Before the transaction the company had $6.48m in securities and $507k in cash on their balance sheet amongst other assets. The company is debt free and liabilities consist of accounts payable and accrued expenses. Let's presume that their cash is needed for ongoing operations and their investment securities (treasuries) are excess and can be used to fund their transformation.
The first thing the company did was repurchase all of Saraf's shares at $3.91 per share. The company spent $1.3m repurchasing 331k shares. This reduces the number of shares outstanding from 2.2m to 1.9m for a more than 10% reduction in shares at less than book value. This action alone is highly value accretive itself. The second action taken was to repurchase all of Saraf's outstanding options for 290k shares for slightly less than $1m, paying $3.43 per option. This buyback removed the options overhang and reduced the fully diluted share count.

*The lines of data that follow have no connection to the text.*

/-- Instantiate or reseed an expander from 48 bytes of entropy. -/
def State.seedFrom (s : State) (e : Nat) (entropy : Bytes) : State :=
  let x := s.expander e
  let first := !x.seeded
  let k := if first then drbgUpdate (List.replicate 32 0) (List.replicate 16 0) (xorBytes entropy (s.personalisation e))
    else drbgUpdate x.bytes.1 x.bytes.2 entropy
  s.setExpander e { x.withState k with
    seeded := true, generates := 0, seedTime := s.now, requested := false, required := false, requiredAt := 0,
    buffer := if first then [] else x.buffer }

/-- Whether an expander runs: the Hub's always, a cluster's while it is awake. -/
def State.expanderAwake (s : State) (e : Nat) : Bool := e == 36 || (s.cluster e).power == .awake

/-- DRBG_GENERATE: one generate while the buffer holds 512 bytes or fewer. -/
def execDrbgGenerate (e : Nat) (s : State) : Res :=
  checked (decide (e ≤ 36))
    (let x := s.expander e
     if x.seeded ∧ !x.required ∧ !x.katFailed ∧ !s.expanderHeld e ∧ s.expanderAwake e ∧ x.buffer.length ≤ 512 ∧ x.generates < 65536 then
       s.setExpander e x.generate
     else s)

/-- Nanoseconds since an expander's last seed. -/
def State.seedAge (s : State) (e : Nat) : Nat := s.now - (s.expander e).seedTime

/-- RESEED_REQUESTED: at 49,152 generates or 75 ms. -/
def execReseedRequested (e : Nat) (s : State) : Res :=
  checked (decide (e ≤ 36))
    (let x := s.expander e
     if x.seeded ∧ !x.requested ∧ (49152 ≤ x.generates ∨ 75000000 ≤ s.seedAge e) then
       let s := s.setExpander e { x with requested := true }
       if s.expanderAwake e then s.askDraw e else s
     else s)

/-- RESEED_REQUIRED: at 65,536 generates or 100 ms generation is blocked and the buffer empties; a sleeping cluster's reseed runs
at its wake (R419). -/
def execReseedRequired (e : Nat) (s : State) : Res :=
  checked (decide (e ≤ 36))
    (let x := s.expander e
     if x.seeded ∧ !x.required ∧ (65536 ≤ x.generates ∨ 100000000 ≤ s.seedAge e) then
       let s := s.setExpander e { x with required := true, requiredAt := s.now, buffer := [] }
       if s.expanderAwake e then s.askDraw e else s
     else s)

/-- SEED_WAIT: a required reseed has waited 1 ms (R424). -/
def execSeedWait (e : Nat) (s : State) : Res :=
  checked (decide (e ≤ 36))
    (let x := s.expander e
     if x.required ∧ x.requiredAt + 1000000 ≤ s.now then
       s.fault 0 0x43 (srcExpander e) (BitVec.ofNat 64 ((s.now - x.requiredAt) / 1000))
     else s)

/-! ## The kettle (R413-R415) -/

/-- Take a draw: its 48 bytes, and the kettle after it (R414). -/
def Entropy.draw (e : Entropy) : Bytes × Entropy :=
  let h := fun (b : Byte) => hash 4 (natBE 64 e.pool.toNat ++ [b] ++ natBE 8 e.serial.toNat)
  ((h 1).take 48, { e with pool := BitVec.ofNat 512 (beNat (h 2)), credit := e.credit - 512, serial := e.serial + 1 })

/-- Whether a waiting draw may be served now: an expander under its test waits, but the first draw of H.DRBG does not. -/
def State.drawReady (s : State) (d : Draw) : Bool :=
  match d with
  | .expander e =>
    if e = 36 then (!s.entropy.hub.seeded && !s.entropy.hubDrawn) || (s.entropy.hub.seeded && !s.expanderHeld 36)
    else !(s.expander e).katFailed && !s.expanderHeld e
  | .direct _ => true

/-- The draw served next: H.DRBG's, then the clusters' in the order of their requests, then a direct one. -/
def State.nextDraw (s : State) : Option Draw :=
  let ready := s.entropy.draws.filter s.drawReady
  match ready.find? (· == .expander 36) with
  | some d => some d
  | .none =>
    match ready.find? fun d => match d with
      | .expander _ => true
      | .direct _ => false with
    | some d => some d
    | .none => ready.head?

/-- H.DRBG is seeded: the first seed; after an erasure the Steward draws a new cluster transfer key. -/
def State.hubSeeded (s : State) : State :=
  let s := s.modEntropy fun e => { e with firstSeed := true, hubDrawn := false }
  if s.power.step = .done ∧ s.transferKey.isNone then
    let k := BitVec.ofNat 256 (beNat (s.hubBytes 32))
    let s := s.hubRead 32
    { s with clusters := s.clusters.mapVals fun c => if c.power = .awake then { c with transferKey := some k } else c }
  else s

/-- What a draw's output goes to. -/
def State.serveDraw (s : State) (d : Draw) (out : Bytes) : State :=
  match d with
  | .expander e =>
    let s := s.seedFrom e out
    if e ≠ 36 then s
    else if s.entropy.hubKat then
      (s.setExpander 36 { s.entropy.hub with seeded := s.entropy.hub.seeded && s.entropy.firstSeed }).modEntropy fun x =>
        { x with hubDrawn := !x.firstSeed }
    else s.hubSeeded
  | .direct true =>
    let k := BitVec.ofNat 256 (beNat (out.take 32))
    ({ s with keys := { s.keys with bbk := some k } }).reprovisioned
  | .direct false => s.modLc fun l => { l with dus := BitVec.ofNat 256 (beNat (out.take 32)) }

/-- KETTLE_DRAW: a waiting draw is served while the kettle holds 512 credited bits, no test of it runs, and neither it nor H.DRBG
failed one (R414, R421, R423). -/
def execKettleDraw (s : State) : Res :=
  .next (if s.entropy.credit < 512 ∨ s.entropy.kettleKat ∨ s.entropy.kettleFailed ∨ s.entropy.hub.katFailed then s
    else
      match s.nextDraw with
      | .none => s
      | some d =>
        let (out, e) := s.entropy.draw
        ({ s with entropy := { e with draws := eraseFirst (· == d) e.draws } }).serveDraw d out)

/-! ## Known-answer tests (R421-R423) -/

/-- ENTROPY.KAT's row. -/
def katSpec : Spec := ⟨0x0B03, true, false, .Q, false⟩

/-- Whether the test of a unit runs. -/
def State.katRuns (s : State) (src : BitVec 16) : Bool :=
  if src = srcHub 0x0B then s.entropy.kettleKat
  else if src = srcHub 0x0C then s.entropy.hubKat
  else srcIsExpander src && s.unitHeld src

/-- Answer an ENTROPY.KAT of a unit. -/
def State.katAnswer (s : State) (src : BitVec 16) (ok : Bool) : State :=
  match s.pcie.inFlight.find? fun (x : InFlight) => x.opcode == 0x0B03 && x.started && fieldLE x.cmd.body 0 2 == src.toNat with
  | some x => s.finishLater katSpec x.cmd cOk ([BitVec.ofNat 8 (b2n (!ok))] ++ List.replicate 7 0) 0
  | .none => s

/-- The kettle's test ends: a strainer instance's failure fails its cell, any other stalls every draw. -/
def State.kettleTested (s : State) (failed cell : Nat) : State :=
  let s := s.modEntropy fun e => { e with kettleKat := false }
  if failed = 0 then s.modEntropy fun e => { e with kettleFailed := false }
  else if failed = 1 ∧ cell < 16 then (if (s.cell cell).state = .failed then s else s.cellFails cell 4)
  else (s.modEntropy fun e => { e with kettleFailed := true }).fault 3 0x41 (srcHub 0x0B) (BitVec.ofNat 64 failed)

/-- H.DRBG's test ends: a pass lets its first draw instantiate it. -/
def State.hubTested (s : State) (failed : Nat) : State :=
  let s := (s.modEntropy fun e => { e with hubKat := false }).releaseHold (srcHub 0x0C)
  if failed = 0 then
    let s := s.modEntropy fun e => { e with hub := { e.hub with katFailed := false, seeded := e.hub.seeded || e.hubDrawn } }
    if s.entropy.hubDrawn then s.hubSeeded else s
  else (s.modEntropy fun e => { e with hub := { e.hub with katFailed := true } }).fault 3 0x41 (srcHub 0x0C) (BitVec.ofNat 64 failed)

/-- A cluster expander's test ends: a failure flags its cluster. -/
def State.clusterTested (s : State) (c failed : Nat) (src : BitVec 16) : State :=
  let s := s.releaseHold src
  if failed = 0 then s.setExpander c { s.expander c with katFailed := false }
  else
    let s := (s.setExpander c { s.expander c with katFailed := true }).fault 2 0x41 src (BitVec.ofNat 64 failed)
    s.flagFailing c 4 true

/-- KAT_DONE: a known-answer test completes; `failed` is 0 or the step of Table 14.6, `cell` the strainer instance of step 1. -/
def execKatDone (src : BitVec 16) (failed : Nat) (cell : Nat) (s : State) : Res :=
  .next (if s.katRuns src = false ∨ 6 < failed then s
    else
      let s := if src = srcHub 0x0B then s.kettleTested failed cell
        else if src = srcHub 0x0C then s.hubTested failed
        else match clusterOfSrc src with
          | some (c, _) => s.clusterTested c failed src
          | .none => s
      (s.katAnswer src (failed == 0)).rerunDone src (failed == 0))

/-! ## Commands (Table 11.8) -/

/-- The states of a cell by number. -/
def CellState.code (x : CellState) : Nat :=
  match x with
  | .inService => 0
  | .reserve => 1
  | .failed => 2

/-- ENTROPY.STATUS. -/
def execEntropyStatus (c : Cmd) (s : State) : Res :=
  runCmd 0x0B01 c c.body.isEmpty s fun sp s =>
    let entry := fun (n : Nat) =>
      let x := s.cell n
      [BitVec.ofNat 8 x.state.code, BitVec.ofNat 8 (b2n x.mode), 0, 0] ++ natLE 4 x.windows.toNat ++ natLE 4 x.failures.toNat ++ [0, 0] ++
        intLE2 x.bias ++ x.corr.toList.flatMap intLE2
    answer c s sp (natLE 4 s.entropy.credit ++ [BitVec.ofNat 8 (b2n s.entropy.firstSeed), 0, 0, 0] ++ (List.range 16).flatMap entry)

/-- ENTROPY.CONFIG: each cell's mode takes effect at its next window. -/
def execEntropyConfig (c : Cmd) (s : State) : Res :=
  let b := c.body
  runCmd 0x0B02 c (b.length == 8 && zeroAt b 2 6) s fun sp s =>
    let modes := fieldLE b 0 2
    answer c ((List.range 16).foldl (fun s n => s.setCell n { s.cell n with nextMode := bit modes n }) s) sp []

/-- ENTROPY.KAT: it completes with the test. -/
def execEntropyKat (c : Cmd) (s : State) : Res :=
  let b := c.body
  runCmd 0x0B03 c (b.length == 8 && zeroAt b 2 6) s fun sp s =>
    let src := BitVec.ofNat 16 (fieldLE b 0 2)
    let retired : Bool := match clusterOfSrc src with
      | some (k, _) => (s.cluster k).state == ReserveState.retired
      | .none => false
    if src ≠ srcHub 0x0B ∧ !srcIsExpander src then s.reject c cInvalid
    else if retired = true then s.reject c cBadState
    else (s.begin sp c).startKat src

end Sys2Proof.Machine
end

Both of these actions are shareholder friend, the company used $2.3m worth of excess cash to eliminate Saraf's share holding and his option position. This is the type of thing value investors dream of, a company using their cash to repurchase shares below book value. While value was created for investors it also eliminated the company's largest shareholder.
Beyond the initial $2.3m share and option repurchase the rest of the buyout can be framed within the context that the buyout expenses were necessary to get rid of a stumbling block for shareholder value. The company paid $410k in severance costs, $45k for health insurance, $18k to transfer ownership of the company car to Saraf, $96k for earned vacation time and other incidentals such as his cell phone.
In total the company is paying $2.859m to rid Solitron of Saraf, with the bulk of the company's expense being spent towards repurchasing shares and options. The company is also reimbursing Eriksen Capital $110k for their proxy fight last year. I know some shareholders antsy about a repayment such as this, but in my mind paying $110k to unlock value is very cheap. If shareholders could unlock value other management-trap companies for $110k we'd all be a LOT richer.
Once the agreement is executed the company's equity will drop from $11.36m to $8.391m, which is $4.41 per share. At current prices post transaction the company is trading for 89% of book value, which is cheap in light of recent facts.
One negative is the company has started to report negative earnings. We could speculate all we want, but it's possible that the earnings drop was the catalyst that pushed Saraf out the door. Until recently the company had steady revenue and earnings, and suddenly with activists onboard the company's results took a nose dive. Was this Saraf trying to payback shareholders with bad results? As a one-man executive and selling machine it's possible. But if that were the case his plan backfired badly.
At current prices investors have the ability to purchase $4.41 for $4.01 with an activist investor as CEO and shareholder friendly Directors. The company still has about $3m in excess cash that can be returned to shareholders as a buyback or a dividend and a core business that had a history of earning above average returns. The best course of action would be for Eriksen to negotiate a sale to a private buyer at an above market price. It isn't unreasonable to presume that the core company might be worth $5-6 per share plus the additional $1.50 per share in excess cash. I don't think it's a stretch to say the company is worth 50% more than current prices if not more.
Most readers will brush this writeup off saying that "a 50% gain isn't big enough" but I don't know many other investments that are controlled by activist investors with an upside of 50% or more. Even if it takes Eriksen two years to realize value with Solitron it's still a very respectable 25% a year return.
If you're looking for a cheap investment with a catalyst look no further than Solitron Devices.